Over the last 37 years, the top 10 percent of all Americans saw their incomes rise by 115 percent and the top 1 percent saw an incredible rise of 198 percent. Meanwhile, the bottom half of all American earners not only failed to see any gain at all, their incomes actually declined by 1 percent from 1978 to 2015, according to research by Thomas Piketty and co-researchers.

Declining income brings with it a host of related social problems. As localities are starved for revenues, public safety and the sense of community deteriorate. The social fabric of decent living is imperiled.

Extreme inequality and related social deterioration fueled both the Sanders and the Trump revolts. While Sanders offered concrete plans to reverse it, Trump and the Republicans are sure to make it worse.

The Inevitability of Rising Inequality?

Politicians and pundits alike have convinced themselves that rising inequality is an economic act of God. They repeatedly point to new technology, automation, and competitive globalization as the root causes of rising inequality. They claim that these blind forces turn the well-educated into winners, while the less educated are left behind. These inevitable forces are so powerful in our free market economy, that it would be impossible, and therefore foolish to intervene directly.

Such a self-justifying story! So soothing for well-to-do! And oh so wrong.

The new Piketty study provides a clear-cut example that shows runaway inequality is not inevitable: France.

The French economy is as modern as ours. It is even more exposed to the global market place: Exports in France account for 30 percent of its GDP compared to only 12.6 percent for the U.S. Because it must compete even more rigorously, France must use the highest levels of technology and automation.

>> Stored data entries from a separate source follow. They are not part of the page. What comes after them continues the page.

@[simp] theorem cur_setCur (s : State) (k : CoreState) : (s.setCur k).cur = k := by
  simp [State.cur, State.setCur]
@[simp] theorem setCur_cur (s : State) : s.setCur s.cur = s := by simp [State.cur, State.setCur]
@[simp] theorem setCur_setCur (s : State) (k l : CoreState) : (s.setCur k).setCur l = s.setCur l := by
  simp [State.setCur]
theorem core_setCur_ne (s : State) (k : CoreState) (c : CoreId) (h : c ≠ s.running) : (s.setCur k).core c = s.core c :=
  core_setCore_ne s s.running c k h
theorem core_running (s : State) : s.core s.running = s.cur := rfl
@[simp] theorem setCur_par (s : State) (k : CoreState) : (s.setCur k).par = s.par := by simp [State.setCur]
@[simp] theorem setCur_ctl (s : State) (k : CoreState) : (s.setCur k).ctl = s.ctl := by simp [State.setCur]
@[simp] theorem setCur_buf (s : State) (k : CoreState) : (s.setCur k).buf = s.buf := by simp [State.setCur]
@[simp] theorem setCur_fields (s : State) (k : CoreState) : (s.setCur k).fields = s.fields := by simp [State.setCur]
@[simp] theorem setCur_currentTime (s : State) (k : CoreState) : (s.setCur k).currentTime = s.currentTime := by simp [State.setCur]
@[simp] theorem setCur_queue (s : State) (k : CoreState) : (s.setCur k).queue = s.queue := by simp [State.setCur]
@[simp] theorem setCur_events (s : State) (k : CoreState) : (s.setCur k).events = s.events := by simp [State.setCur]
@[simp] theorem setCur_nextId (s : State) (k : CoreState) : (s.setCur k).nextId = s.nextId := by simp [State.setCur]
@[simp] theorem setCur_fault (s : State) (k : CoreState) : (s.setCur k).fault = s.fault := by simp [State.setCur]
@[simp] theorem setCur_running (s : State) (k : CoreState) : (s.setCur k).running = s.running := by simp [State.setCur]
@[simp] theorem setCur_branched (s : State) (k : CoreState) : (s.setCur k).branched = s.branched := by simp [State.setCur]
@[simp] theorem setCur_owner (s : State) (k : CoreState) : (s.setCur k).owner = s.owner := by simp [State.setCur]
@[simp] theorem setCur_freeCount (s : State) (k : CoreState) : (s.setCur k).freeCount = s.freeCount := by simp [State.setCur]

/-! The live registers. -/

@[simp] theorem reg_setReg_same (k : CoreState) (i : BitVec 4) (v : Word) : (k.setReg i v).reg i = v := by
  simp [CoreState.reg, CoreState.setReg, Vector.get_eq_getElem]
theorem reg_setReg_ne (k : CoreState) (i j : BitVec 4) (v : Word) (h : j ≠ i) : (k.setReg i v).reg j = k.reg j := by
  have : i.toNat ≠ j.toNat := fun e => h (BitVec.eq_of_toNat_eq e.symm)
  simp [CoreState.reg, CoreState.setReg, Vector.get_eq_getElem, this]
theorem reg_setReg (k : CoreState) (i j : BitVec 4) (v : Word) :
    (k.setReg i v).reg j = if j = i then v else k.reg j := by
  by_cases h : j = i
  · subst h; simp
  · simp [h, reg_setReg_ne k i j v h]
@[simp] theorem setReg_bankR13 (k : CoreState) (i : BitVec 4) (v : Word) : (k.setReg i v).bankR13 = k.bankR13 := rfl
@[simp] theorem setReg_bankR14 (k : CoreState) (i : BitVec 4) (v : Word) : (k.setReg i v).bankR14 = k.bankR14 := rfl
@[simp] theorem setReg_fiqR8 (k : CoreState) (i : BitVec 4) (v : Word) : (k.setReg i v).fiqR8 = k.fiqR8 := rfl
@[simp] theorem setReg_nonfiqR8 (k : CoreState) (i : BitVec 4) (v : Word) : (k.setReg i v).nonfiqR8 = k.nonfiqR8 := rfl
@[simp] theorem setReg_cpsr (k : CoreState) (i : BitVec 4) (v : Word) : (k.setReg i v).cpsr = k.cpsr := rfl
@[simp] theorem setReg_spsr (k : CoreState) (i : BitVec 4) (v : Word) : (k.setReg i v).spsr = k.spsr := rfl
@[simp] theorem setReg_pipe0 (k : CoreState) (i : BitVec 4) (v : Word) : (k.setReg i v).pipe0 = k.pipe0 := rfl
@[simp] theorem setReg_pipe1 (k : CoreState) (i : BitVec 4) (v : Word) : (k.setReg i v).pipe1 = k.pipe1 := rfl
@[simp] theorem setReg_halted (k : CoreState) (i : BitVec 4) (v : Word) : (k.setReg i v).halted = k.halted := rfl
@[simp] theorem setReg_timestamp (k : CoreState) (i : BitVec 4) (v : Word) : (k.setReg i v).timestamp = k.timestamp := rfl
@[simp] theorem setReg_ime (k : CoreState) (i : BitVec 4) (v : Word) : (k.setReg i v).ime = k.ime := rfl
@[simp] theorem setReg_ie (k : CoreState) (i : BitVec 4) (v : Word) : (k.setReg i v).ie = k.ie := rfl
@[simp] theorem setReg_ifl (k : CoreState) (i : BitVec 4) (v : Word) : (k.setReg i v).ifl = k.ifl := rfl
@[simp] theorem setReg_irqLatch (k : CoreState) (i : BitVec 4) (v : Word) : (k.setReg i v).irqLatch = k.irqLatch := rfl
@[simp] theorem setReg_booted (k : CoreState) (i : BitVec 4) (v : Word) : (k.setReg i v).booted = k.booted := rfl
@[simp] theorem setReg_unknownLog (k : CoreState) (i : BitVec 4) (v : Word) : (k.setReg i v).unknownLog = k.unknownLog := rfl
@[simp] theorem setReg_pageTable (k : CoreState) (i : BitVec 4) (v : Word) : (k.setReg i v).pageTable = k.pageTable := rfl
@[simp] theorem setReg_mmio (k : CoreState) (i : BitVec 4) (v : Word) : (k.setReg i v).mmio = k.mmio := rfl
@[simp] theorem setT_r (k : CoreState) (b : Bool) : (k.setT b).r = k.r := rfl
@[simp] theorem setT_bankR13 (k : CoreState) (b : Bool) : (k.setT b).bankR13 = k.bankR13 := rfl
@[simp] theorem setT_bankR14 (k : CoreState) (b : Bool) : (k.setT b).bankR14 = k.bankR14 := rfl
@[simp] theorem setT_fiqR8 (k : CoreState) (b : Bool) : (k.setT b).fiqR8 = k.fiqR8 := rfl
@[simp] theorem setT_nonfiqR8 (k : CoreState) (b : Bool) : (k.setT b).nonfiqR8 = k.nonfiqR8 := rfl
@[simp] theorem setT_spsr (k : CoreState) (b : Bool) : (k.setT b).spsr = k.spsr := rfl
@[simp] theorem setT_pipe0 (k : CoreState) (b : Bool) : (k.setT b).pipe0 = k.pipe0 := rfl
@[simp] theorem setT_pipe1 (k : CoreState) (b : Bool) : (k.setT b).pipe1 = k.pipe1 := rfl
@[simp] theorem setT_halted (k : CoreState) (b : Bool) : (k.setT b).halted = k.halted := rfl
@[simp] theorem setT_timestamp (k : CoreState) (b : Bool) : (k.setT b).timestamp = k.timestamp := rfl
@[simp] theorem setT_ime (k : CoreState) (b : Bool) : (k.setT b).ime = k.ime := rfl
@[simp] theorem setT_ie (k : CoreState) (b : Bool) : (k.setT b).ie = k.ie := rfl
@[simp] theorem setT_ifl (k : CoreState) (b : Bool) : (k.setT b).ifl = k.ifl := rfl
@[simp] theorem setT_irqLatch (k : CoreState) (b : Bool) : (k.setT b).irqLatch = k.irqLatch := rfl
@[simp] theorem setT_booted (k : CoreState) (b : Bool) : (k.setT b).booted = k.booted := rfl
@[simp] theorem setT_unknownLog (k : CoreState) (b : Bool) : (k.setT b).unknownLog = k.unknownLog := rfl
@[simp] theorem setT_pageTable (k : CoreState) (b : Bool) : (k.setT b).pageTable = k.pageTable := rfl
@[simp] theorem setT_mmio (k : CoreState) (b : Bool) : (k.setT b).mmio = k.mmio := rfl
@[simp] theorem setFlagsCore_r (k : CoreState) (f : Flags) : (k.setFlags f).r = k.r := rfl
@[simp] theorem setFlagsCore_bankR13 (k : CoreState) (f : Flags) : (k.setFlags f).bankR13 = k.bankR13 := rfl
@[simp] theorem setFlagsCore_bankR14 (k : CoreState) (f : Flags) : (k.setFlags f).bankR14 = k.bankR14 := rfl
@[simp] theorem setFlagsCore_fiqR8 (k : CoreState) (f : Flags) : (k.setFlags f).fiqR8 = k.fiqR8 := rfl
@[simp] theorem setFlagsCore_nonfiqR8 (k : CoreState) (f : Flags) : (k.setFlags f).nonfiqR8 = k.nonfiqR8 := rfl
@[simp] theorem setFlagsCore_spsr (k : CoreState) (f : Flags) : (k.setFlags f).spsr = k.spsr := rfl
@[simp] theorem setFlagsCore_pipe0 (k : CoreState) (f : Flags) : (k.setFlags f).pipe0 = k.pipe0 := rfl
@[simp] theorem setFlagsCore_pipe1 (k : CoreState) (f : Flags) : (k.setFlags f).pipe1 = k.pipe1 := rfl
@[simp] theorem setFlagsCore_halted (k : CoreState) (f : Flags) : (k.setFlags f).halted = k.halted := rfl
@[simp] theorem setFlagsCore_timestamp (k : CoreState) (f : Flags) : (k.setFlags f).timestamp = k.timestamp := rfl
@[simp] theorem setFlagsCore_ime (k : CoreState) (f : Flags) : (k.setFlags f).ime = k.ime := rfl
@[simp] theorem setFlagsCore_ie (k : CoreState) (f : Flags) : (k.setFlags f).ie = k.ie := rfl
@[simp] theorem setFlagsCore_ifl (k : CoreState) (f : Flags) : (k.setFlags f).ifl = k.ifl := rfl
@[simp] theorem setFlagsCore_irqLatch (k : CoreState) (f : Flags) : (k.setFlags f).irqLatch = k.irqLatch := rfl
@[simp] theorem setFlagsCore_booted (k : CoreState) (f : Flags) : (k.setFlags f).booted = k.booted := rfl
@[simp] theorem setFlagsCore_unknownLog (k : CoreState) (f : Flags) : (k.setFlags f).unknownLog = k.unknownLog := rfl
@[simp] theorem setFlagsCore_pageTable (k : CoreState) (f : Flags) : (k.setFlags f).pageTable = k.pageTable := rfl
@[simp] theorem setFlagsCore_mmio (k : CoreState) (f : Flags) : (k.setFlags f).mmio = k.mmio := rfl
@[simp] theorem setMode_r (k : CoreState) (m : BitVec 5) : (k.setMode m).r = k.r := rfl
@[simp] theorem setMode_bankR13 (k : CoreState) (m : BitVec 5) : (k.setMode m).bankR13 = k.bankR13 := rfl
@[simp] theorem setMode_bankR14 (k : CoreState) (m : BitVec 5) : (k.setMode m).bankR14 = k.bankR14 := rfl
@[simp] theorem setMode_fiqR8 (k : CoreState) (m : BitVec 5) : (k.setMode m).fiqR8 = k.fiqR8 := rfl
@[simp] theorem setMode_nonfiqR8 (k : CoreState) (m : BitVec 5) : (k.setMode m).nonfiqR8 = k.nonfiqR8 := rfl
@[simp] theorem setMode_spsr (k : CoreState) (m : BitVec 5) : (k.setMode m).spsr = k.spsr := rfl
@[simp] theorem setMode_pipe0 (k : CoreState) (m : BitVec 5) : (k.setMode m).pipe0 = k.pipe0 := rfl
@[simp] theorem setMode_pipe1 (k : CoreState) (m : BitVec 5) : (k.setMode m).pipe1 = k.pipe1 := rfl
@[simp] theorem setMode_halted (k : CoreState) (m : BitVec 5) : (k.setMode m).halted = k.halted := rfl
@[simp] theorem setMode_timestamp (k : CoreState) (m : BitVec 5) : (k.setMode m).timestamp = k.timestamp := rfl
@[simp] theorem setMode_ime (k : CoreState) (m : BitVec 5) : (k.setMode m).ime = k.ime := rfl
@[simp] theorem setMode_ie (k : CoreState) (m : BitVec 5) : (k.setMode m).ie = k.ie := rfl
@[simp] theorem setMode_ifl (k : CoreState) (m : BitVec 5) : (k.setMode m).ifl = k.ifl := rfl
@[simp] theorem setMode_irqLatch (k : CoreState) (m : BitVec 5) : (k.setMode m).irqLatch = k.irqLatch := rfl
@[simp] theorem setMode_booted (k : CoreState) (m : BitVec 5) : (k.setMode m).booted = k.booted := rfl
@[simp] theorem setMode_unknownLog (k : CoreState) (m : BitVec 5) : (k.setMode m).unknownLog = k.unknownLog := rfl
@[simp] theorem setMode_pageTable (k : CoreState) (m : BitVec 5) : (k.setMode m).pageTable = k.pageTable := rfl
@[simp] theorem setMode_mmio (k : CoreState) (m : BitVec 5) : (k.setMode m).mmio = k.mmio := rfl
@[simp] theorem updateLatch_r (k : CoreState)  : (k.updateLatch).r = k.r := rfl
@[simp] theorem updateLatch_bankR13 (k : CoreState)  : (k.updateLatch).bankR13 = k.bankR13 := rfl
@[simp] theorem updateLatch_bankR14 (k : CoreState)  : (k.updateLatch).bankR14 = k.bankR14 := rfl
@[simp] theorem updateLatch_fiqR8 (k : CoreState)  : (k.updateLatch).fiqR8 = k.fiqR8 := rfl
@[simp] theorem updateLatch_nonfiqR8 (k : CoreState)  : (k.updateLatch).nonfiqR8 = k.nonfiqR8 := rfl
@[simp] theorem updateLatch_cpsr (k : CoreState)  : (k.updateLatch).cpsr = k.cpsr := rfl
@[simp] theorem updateLatch_spsr (k : CoreState)  : (k.updateLatch).spsr = k.spsr := rfl
@[simp] theorem updateLatch_pipe0 (k : CoreState)  : (k.updateLatch).pipe0 = k.pipe0 := rfl
@[simp] theorem updateLatch_pipe1 (k : CoreState)  : (k.updateLatch).pipe1 = k.pipe1 := rfl
@[simp] theorem updateLatch_halted (k : CoreState)  : (k.updateLatch).halted = k.halted := rfl
@[simp] theorem updateLatch_timestamp (k : CoreState)  : (k.updateLatch).timestamp = k.timestamp := rfl
@[simp] theorem updateLatch_ime (k : CoreState)  : (k.updateLatch).ime = k.ime := rfl
@[simp] theorem updateLatch_ie (k : CoreState)  : (k.updateLatch).ie = k.ie := rfl
@[simp] theorem updateLatch_ifl (k : CoreState)  : (k.updateLatch).ifl = k.ifl := rfl
@[simp] theorem updateLatch_booted (k : CoreState)  : (k.updateLatch).booted = k.booted := rfl
@[simp] theorem updateLatch_unknownLog (k : CoreState)  : (k.updateLatch).unknownLog = k.unknownLog := rfl
@[simp] theorem updateLatch_pageTable (k : CoreState)  : (k.updateLatch).pageTable = k.pageTable := rfl
@[simp] theorem updateLatch_mmio (k : CoreState)  : (k.updateLatch).mmio = k.mmio := rfl
@[simp] theorem reg_setT (k : CoreState) (b : Bool) (i : BitVec 4) : (k.setT b).reg i = k.reg i := rfl
@[simp] theorem reg_setFlagsCore (k : CoreState) (f : Flags) (i : BitVec 4) : (k.setFlags f).reg i = k.reg i := rfl
@[simp] theorem reg_setMode (k : CoreState) (m : BitVec 5) (i : BitVec 4) : (k.setMode m).reg i = k.reg i := rfl
@[simp] theorem reg_updateLatch (k : CoreState)  (i : BitVec 4) : (k.updateLatch).reg i = k.reg i := rfl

So if competitive global markets, new technology, and automation cause rising inequality, then France should be its poster child.

It is not.

Inequality is far less extreme in France. The bottom 50 percent saw their incomes grow by 39 percent from 1978-2015. The incomes of the top 10 percent grew by 44 percent and the top 1 percent by 67 percent—unequal still, but nowhere near as lopsided as in the U.S.

Viva la Difference?

Social and economic policies, not blind market forces, determine the degree of inequality. Here are a few obvious differences:

  • France has universal health care—we don’t.

  • France has far stronger labor protections—U.S. workers are far more vulnerable to layoffs, with the Republicans now seeking to cripple unions still further.

  • France has more progressive income taxes—the Republicans want to lower them for the rich.

  • Higher education is virtually free in France—here we put students and families deeply into debt.

  • Financial institutions are more constrained in France—in America, Wall Street dominates the economy and politics.

The financialization of our economy—more aptly called financial strip-mining—is the most powerful driver of runaway inequality. This is the direct result of the failed neo-liberal policies that erroneously claim cutting regulations always makes the economy run better.

In the case of finance the picture is crystal-clear. When we had our foot on the neck of Wall Street (from the New Deal to the late 1970s) the economy became more egalitarian with real wage increases for working people of all kinds. But after deregulation of Wall Street activities—legalization of stock buybacks, end of Glass Steagall, prohibition of regulating derivatives, etc.—U.S. inequality soared.

As the Piketty study puts it, “We observe a complete collapse of the bottom 50% income share in the U.S. between 1978 and 2015, from 20% to 12% of total income, while the top 1% income share rose from 11% to 20%”

The Undoing of Trump?

Trump seized basic working-class issues away from Clinton and the Democrats—little wonder given their ties to Wall Street. But the Obama/Sanders voters who turned to Trump (and there are millions of them) expect Trump to improve working-class incomes. After several weeks of utter chaos, it is safe to say that Trump won’t do anything of the sort.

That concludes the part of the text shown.